WHAT YOU NEED TO DO. Lift out, unaltered, the lines of the material below between the line holding "(∀ r, r < 1 → drawCorner.I.toNat" and the line holding "(∀ r, r < 0 → (startAt", counting both.

SUPPLIED MATERIAL.

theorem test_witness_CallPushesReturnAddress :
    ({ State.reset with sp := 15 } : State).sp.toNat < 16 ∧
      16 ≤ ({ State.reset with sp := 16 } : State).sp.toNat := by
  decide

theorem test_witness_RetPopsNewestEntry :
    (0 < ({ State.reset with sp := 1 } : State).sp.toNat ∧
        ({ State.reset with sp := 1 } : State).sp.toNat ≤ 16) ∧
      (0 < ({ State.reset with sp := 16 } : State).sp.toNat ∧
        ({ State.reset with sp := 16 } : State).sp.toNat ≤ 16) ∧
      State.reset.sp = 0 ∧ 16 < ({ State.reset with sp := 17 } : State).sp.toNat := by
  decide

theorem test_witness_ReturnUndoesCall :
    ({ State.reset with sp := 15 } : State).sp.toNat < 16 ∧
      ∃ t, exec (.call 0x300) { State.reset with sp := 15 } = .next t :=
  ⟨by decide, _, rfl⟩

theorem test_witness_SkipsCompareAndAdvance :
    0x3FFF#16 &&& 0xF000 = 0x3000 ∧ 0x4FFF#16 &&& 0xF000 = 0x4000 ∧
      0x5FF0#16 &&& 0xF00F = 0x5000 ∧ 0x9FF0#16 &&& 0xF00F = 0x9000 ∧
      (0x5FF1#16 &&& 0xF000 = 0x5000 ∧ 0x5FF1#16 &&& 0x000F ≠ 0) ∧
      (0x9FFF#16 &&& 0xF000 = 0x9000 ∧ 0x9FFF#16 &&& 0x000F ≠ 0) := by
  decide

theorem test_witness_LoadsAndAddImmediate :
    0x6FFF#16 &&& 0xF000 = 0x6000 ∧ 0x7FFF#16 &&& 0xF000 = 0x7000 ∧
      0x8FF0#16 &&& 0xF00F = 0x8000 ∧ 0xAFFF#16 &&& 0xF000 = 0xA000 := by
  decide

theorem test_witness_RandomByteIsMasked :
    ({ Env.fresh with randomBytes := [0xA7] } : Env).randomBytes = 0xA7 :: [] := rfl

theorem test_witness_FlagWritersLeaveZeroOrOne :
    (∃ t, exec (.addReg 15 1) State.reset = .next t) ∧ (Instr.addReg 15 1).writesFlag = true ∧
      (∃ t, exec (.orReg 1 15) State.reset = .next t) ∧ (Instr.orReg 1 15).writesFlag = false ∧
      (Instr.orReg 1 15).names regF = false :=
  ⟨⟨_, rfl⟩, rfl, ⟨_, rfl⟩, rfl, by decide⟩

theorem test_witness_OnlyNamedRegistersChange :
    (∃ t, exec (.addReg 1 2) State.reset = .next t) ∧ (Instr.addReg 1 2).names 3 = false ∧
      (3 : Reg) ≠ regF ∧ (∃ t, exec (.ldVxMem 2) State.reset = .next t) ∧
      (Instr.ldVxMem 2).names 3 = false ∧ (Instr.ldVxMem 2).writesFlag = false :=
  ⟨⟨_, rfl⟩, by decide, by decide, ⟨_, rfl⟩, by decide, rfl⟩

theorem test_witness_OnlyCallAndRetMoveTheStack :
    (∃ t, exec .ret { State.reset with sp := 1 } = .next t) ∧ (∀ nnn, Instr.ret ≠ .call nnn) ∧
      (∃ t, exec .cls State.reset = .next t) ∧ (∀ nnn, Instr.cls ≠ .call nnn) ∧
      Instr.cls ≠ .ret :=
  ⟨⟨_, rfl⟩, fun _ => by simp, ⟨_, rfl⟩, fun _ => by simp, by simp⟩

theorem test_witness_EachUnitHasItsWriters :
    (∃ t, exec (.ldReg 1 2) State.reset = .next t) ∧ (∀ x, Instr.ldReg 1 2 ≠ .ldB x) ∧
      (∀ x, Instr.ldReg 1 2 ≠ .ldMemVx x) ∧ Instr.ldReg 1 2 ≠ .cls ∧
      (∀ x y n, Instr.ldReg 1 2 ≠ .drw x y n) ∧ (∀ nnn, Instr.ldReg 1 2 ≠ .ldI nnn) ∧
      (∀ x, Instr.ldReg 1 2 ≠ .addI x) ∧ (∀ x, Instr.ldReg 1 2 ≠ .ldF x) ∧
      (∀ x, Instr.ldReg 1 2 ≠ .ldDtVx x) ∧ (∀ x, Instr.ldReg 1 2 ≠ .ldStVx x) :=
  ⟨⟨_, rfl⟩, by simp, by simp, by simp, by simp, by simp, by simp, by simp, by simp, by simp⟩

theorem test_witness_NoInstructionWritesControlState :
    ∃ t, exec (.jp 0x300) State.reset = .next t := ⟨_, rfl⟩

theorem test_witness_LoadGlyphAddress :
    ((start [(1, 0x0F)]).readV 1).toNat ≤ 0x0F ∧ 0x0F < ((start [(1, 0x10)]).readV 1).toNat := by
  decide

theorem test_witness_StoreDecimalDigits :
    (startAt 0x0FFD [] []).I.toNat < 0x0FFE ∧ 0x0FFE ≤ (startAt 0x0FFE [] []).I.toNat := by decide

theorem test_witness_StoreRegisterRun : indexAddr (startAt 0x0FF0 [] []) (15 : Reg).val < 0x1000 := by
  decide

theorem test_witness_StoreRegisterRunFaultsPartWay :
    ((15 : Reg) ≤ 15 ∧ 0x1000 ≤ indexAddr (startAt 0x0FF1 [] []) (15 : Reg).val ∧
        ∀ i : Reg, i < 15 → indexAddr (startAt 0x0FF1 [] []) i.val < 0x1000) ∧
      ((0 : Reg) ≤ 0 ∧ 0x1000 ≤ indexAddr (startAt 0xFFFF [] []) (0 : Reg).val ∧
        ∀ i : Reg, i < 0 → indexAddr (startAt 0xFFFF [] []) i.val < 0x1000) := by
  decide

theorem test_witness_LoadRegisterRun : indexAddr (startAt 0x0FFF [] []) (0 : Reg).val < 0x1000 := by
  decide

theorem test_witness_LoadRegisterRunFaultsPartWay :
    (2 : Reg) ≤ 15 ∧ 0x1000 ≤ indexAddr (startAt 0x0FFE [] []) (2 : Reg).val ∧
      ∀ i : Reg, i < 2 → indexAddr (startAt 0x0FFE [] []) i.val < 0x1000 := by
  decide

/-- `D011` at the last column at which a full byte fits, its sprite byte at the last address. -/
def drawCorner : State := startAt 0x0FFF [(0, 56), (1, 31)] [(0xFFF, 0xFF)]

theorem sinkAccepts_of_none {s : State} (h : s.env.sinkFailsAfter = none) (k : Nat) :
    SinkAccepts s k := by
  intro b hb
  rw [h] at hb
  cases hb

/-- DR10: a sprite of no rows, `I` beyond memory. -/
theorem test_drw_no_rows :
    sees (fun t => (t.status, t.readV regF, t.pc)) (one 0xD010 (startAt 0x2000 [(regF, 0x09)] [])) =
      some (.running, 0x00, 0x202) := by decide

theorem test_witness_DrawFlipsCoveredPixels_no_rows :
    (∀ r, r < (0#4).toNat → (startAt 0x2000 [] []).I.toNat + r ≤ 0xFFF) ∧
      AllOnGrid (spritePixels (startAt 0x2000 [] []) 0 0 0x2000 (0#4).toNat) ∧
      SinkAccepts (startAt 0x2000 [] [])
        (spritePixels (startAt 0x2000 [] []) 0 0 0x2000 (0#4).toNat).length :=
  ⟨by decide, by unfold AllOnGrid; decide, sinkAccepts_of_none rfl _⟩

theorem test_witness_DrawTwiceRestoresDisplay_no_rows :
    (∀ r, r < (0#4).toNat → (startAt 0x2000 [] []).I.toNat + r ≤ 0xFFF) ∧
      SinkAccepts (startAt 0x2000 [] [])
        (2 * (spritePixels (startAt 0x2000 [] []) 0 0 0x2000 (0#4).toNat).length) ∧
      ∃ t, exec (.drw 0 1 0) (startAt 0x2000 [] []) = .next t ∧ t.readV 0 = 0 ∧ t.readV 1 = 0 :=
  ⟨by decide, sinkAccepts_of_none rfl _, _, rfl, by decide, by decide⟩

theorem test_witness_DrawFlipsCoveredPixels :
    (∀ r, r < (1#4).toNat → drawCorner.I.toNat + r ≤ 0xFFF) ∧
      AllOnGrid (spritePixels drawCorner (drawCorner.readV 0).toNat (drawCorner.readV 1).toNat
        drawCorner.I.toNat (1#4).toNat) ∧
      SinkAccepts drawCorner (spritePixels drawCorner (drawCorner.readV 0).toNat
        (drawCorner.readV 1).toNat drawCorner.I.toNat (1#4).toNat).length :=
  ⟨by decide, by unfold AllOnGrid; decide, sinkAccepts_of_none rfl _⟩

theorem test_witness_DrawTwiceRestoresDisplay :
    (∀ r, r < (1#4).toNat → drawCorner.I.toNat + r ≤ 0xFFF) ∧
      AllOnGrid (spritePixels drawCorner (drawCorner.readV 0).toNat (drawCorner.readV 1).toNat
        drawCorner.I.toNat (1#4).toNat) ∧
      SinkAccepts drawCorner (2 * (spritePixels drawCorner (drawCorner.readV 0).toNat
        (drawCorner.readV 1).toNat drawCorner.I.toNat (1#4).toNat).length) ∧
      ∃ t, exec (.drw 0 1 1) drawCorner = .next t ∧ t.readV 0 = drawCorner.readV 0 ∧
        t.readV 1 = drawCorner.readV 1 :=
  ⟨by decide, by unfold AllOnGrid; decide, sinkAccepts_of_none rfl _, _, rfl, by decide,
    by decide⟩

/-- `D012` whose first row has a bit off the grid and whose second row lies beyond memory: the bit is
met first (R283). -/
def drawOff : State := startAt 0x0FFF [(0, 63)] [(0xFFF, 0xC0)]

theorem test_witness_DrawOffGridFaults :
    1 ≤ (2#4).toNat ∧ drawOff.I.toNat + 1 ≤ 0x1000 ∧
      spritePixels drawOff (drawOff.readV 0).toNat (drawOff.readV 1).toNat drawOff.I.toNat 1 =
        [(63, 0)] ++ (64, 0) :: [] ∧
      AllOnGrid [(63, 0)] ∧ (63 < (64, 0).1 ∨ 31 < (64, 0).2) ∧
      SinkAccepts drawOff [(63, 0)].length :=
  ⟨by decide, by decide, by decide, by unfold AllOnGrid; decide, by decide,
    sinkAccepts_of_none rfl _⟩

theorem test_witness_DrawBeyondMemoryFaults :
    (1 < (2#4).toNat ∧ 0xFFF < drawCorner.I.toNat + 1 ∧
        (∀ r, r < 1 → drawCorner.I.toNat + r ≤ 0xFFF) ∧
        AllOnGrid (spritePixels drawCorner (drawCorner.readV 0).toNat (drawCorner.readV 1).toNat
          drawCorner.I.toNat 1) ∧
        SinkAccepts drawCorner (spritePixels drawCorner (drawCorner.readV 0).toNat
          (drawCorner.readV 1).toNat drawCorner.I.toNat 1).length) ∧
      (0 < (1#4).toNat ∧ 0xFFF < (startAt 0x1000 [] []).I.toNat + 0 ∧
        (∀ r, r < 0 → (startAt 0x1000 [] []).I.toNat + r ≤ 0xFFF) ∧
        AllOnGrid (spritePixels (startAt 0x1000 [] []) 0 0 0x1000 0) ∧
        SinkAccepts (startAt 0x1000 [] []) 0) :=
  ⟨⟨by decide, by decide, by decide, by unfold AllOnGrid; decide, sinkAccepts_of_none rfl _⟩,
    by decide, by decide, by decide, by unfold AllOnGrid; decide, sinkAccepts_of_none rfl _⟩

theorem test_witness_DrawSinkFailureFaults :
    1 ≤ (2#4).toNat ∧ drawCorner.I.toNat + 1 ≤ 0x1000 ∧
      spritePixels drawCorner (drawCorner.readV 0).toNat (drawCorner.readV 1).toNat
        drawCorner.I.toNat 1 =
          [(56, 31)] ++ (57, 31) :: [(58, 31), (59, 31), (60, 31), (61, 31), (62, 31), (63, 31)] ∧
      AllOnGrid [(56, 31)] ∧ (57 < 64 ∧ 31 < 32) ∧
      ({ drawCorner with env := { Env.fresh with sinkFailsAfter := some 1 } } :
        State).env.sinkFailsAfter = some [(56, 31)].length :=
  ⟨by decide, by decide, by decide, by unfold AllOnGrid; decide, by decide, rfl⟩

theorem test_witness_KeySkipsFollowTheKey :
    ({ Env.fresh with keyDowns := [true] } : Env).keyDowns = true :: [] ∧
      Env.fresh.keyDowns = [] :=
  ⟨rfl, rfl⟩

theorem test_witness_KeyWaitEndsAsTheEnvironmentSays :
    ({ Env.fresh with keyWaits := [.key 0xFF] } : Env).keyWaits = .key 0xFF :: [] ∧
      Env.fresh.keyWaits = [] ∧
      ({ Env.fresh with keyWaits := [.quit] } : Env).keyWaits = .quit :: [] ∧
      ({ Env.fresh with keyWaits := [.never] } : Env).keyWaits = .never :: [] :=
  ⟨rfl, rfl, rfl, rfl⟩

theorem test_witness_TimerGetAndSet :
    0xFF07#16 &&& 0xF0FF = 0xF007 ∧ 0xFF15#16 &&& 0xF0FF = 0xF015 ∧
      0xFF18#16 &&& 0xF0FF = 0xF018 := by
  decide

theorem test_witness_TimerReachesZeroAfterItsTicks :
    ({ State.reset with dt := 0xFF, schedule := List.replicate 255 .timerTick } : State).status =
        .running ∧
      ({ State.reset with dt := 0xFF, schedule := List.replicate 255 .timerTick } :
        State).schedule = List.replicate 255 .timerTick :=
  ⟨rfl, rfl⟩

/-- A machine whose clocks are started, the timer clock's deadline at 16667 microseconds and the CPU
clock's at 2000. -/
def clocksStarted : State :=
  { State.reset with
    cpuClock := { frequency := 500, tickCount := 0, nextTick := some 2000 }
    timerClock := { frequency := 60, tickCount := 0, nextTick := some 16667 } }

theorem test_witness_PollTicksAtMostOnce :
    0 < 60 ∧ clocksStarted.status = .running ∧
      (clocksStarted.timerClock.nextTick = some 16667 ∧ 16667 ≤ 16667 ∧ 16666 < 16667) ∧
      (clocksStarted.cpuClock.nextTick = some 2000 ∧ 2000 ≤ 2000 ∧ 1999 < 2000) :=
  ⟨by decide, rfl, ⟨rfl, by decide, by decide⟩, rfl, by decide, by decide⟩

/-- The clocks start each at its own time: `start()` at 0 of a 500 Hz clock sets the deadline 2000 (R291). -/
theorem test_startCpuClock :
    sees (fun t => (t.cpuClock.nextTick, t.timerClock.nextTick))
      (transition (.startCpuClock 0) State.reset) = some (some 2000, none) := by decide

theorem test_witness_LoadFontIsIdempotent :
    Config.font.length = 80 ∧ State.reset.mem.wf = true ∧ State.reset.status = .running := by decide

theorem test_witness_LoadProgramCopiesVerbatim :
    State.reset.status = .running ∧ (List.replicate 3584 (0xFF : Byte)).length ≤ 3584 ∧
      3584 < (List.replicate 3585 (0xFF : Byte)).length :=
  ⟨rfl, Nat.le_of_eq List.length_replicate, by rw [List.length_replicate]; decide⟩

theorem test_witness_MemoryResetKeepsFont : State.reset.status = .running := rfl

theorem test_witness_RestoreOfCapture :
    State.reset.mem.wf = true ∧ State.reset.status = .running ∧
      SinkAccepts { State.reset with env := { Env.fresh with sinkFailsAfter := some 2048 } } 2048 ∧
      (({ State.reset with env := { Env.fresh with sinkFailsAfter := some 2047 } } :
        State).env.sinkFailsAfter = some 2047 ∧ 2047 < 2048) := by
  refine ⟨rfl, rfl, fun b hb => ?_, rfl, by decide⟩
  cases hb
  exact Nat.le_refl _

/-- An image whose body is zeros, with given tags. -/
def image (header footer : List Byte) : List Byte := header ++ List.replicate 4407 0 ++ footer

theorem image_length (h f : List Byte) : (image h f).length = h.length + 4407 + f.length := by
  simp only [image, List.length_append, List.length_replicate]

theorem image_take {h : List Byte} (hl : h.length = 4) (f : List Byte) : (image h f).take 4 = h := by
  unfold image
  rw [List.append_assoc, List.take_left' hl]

SOLUTION BELOW.
        (∀ r, r < 1 → drawCorner.I.toNat + r ≤ 0xFFF) ∧
        AllOnGrid (spritePixels drawCorner (drawCorner.readV 0).toNat (drawCorner.readV 1).toNat
          drawCorner.I.toNat 1) ∧
        SinkAccepts drawCorner (spritePixels drawCorner (drawCorner.readV 0).toNat
          (drawCorner.readV 1).toNat drawCorner.I.toNat 1).length) ∧
      (0 < (1#4).toNat ∧ 0xFFF < (startAt 0x1000 [] []).I.toNat + 0 ∧
        (∀ r, r < 0 → (startAt 0x1000 [] []).I.toNat + r ≤ 0xFFF) ∧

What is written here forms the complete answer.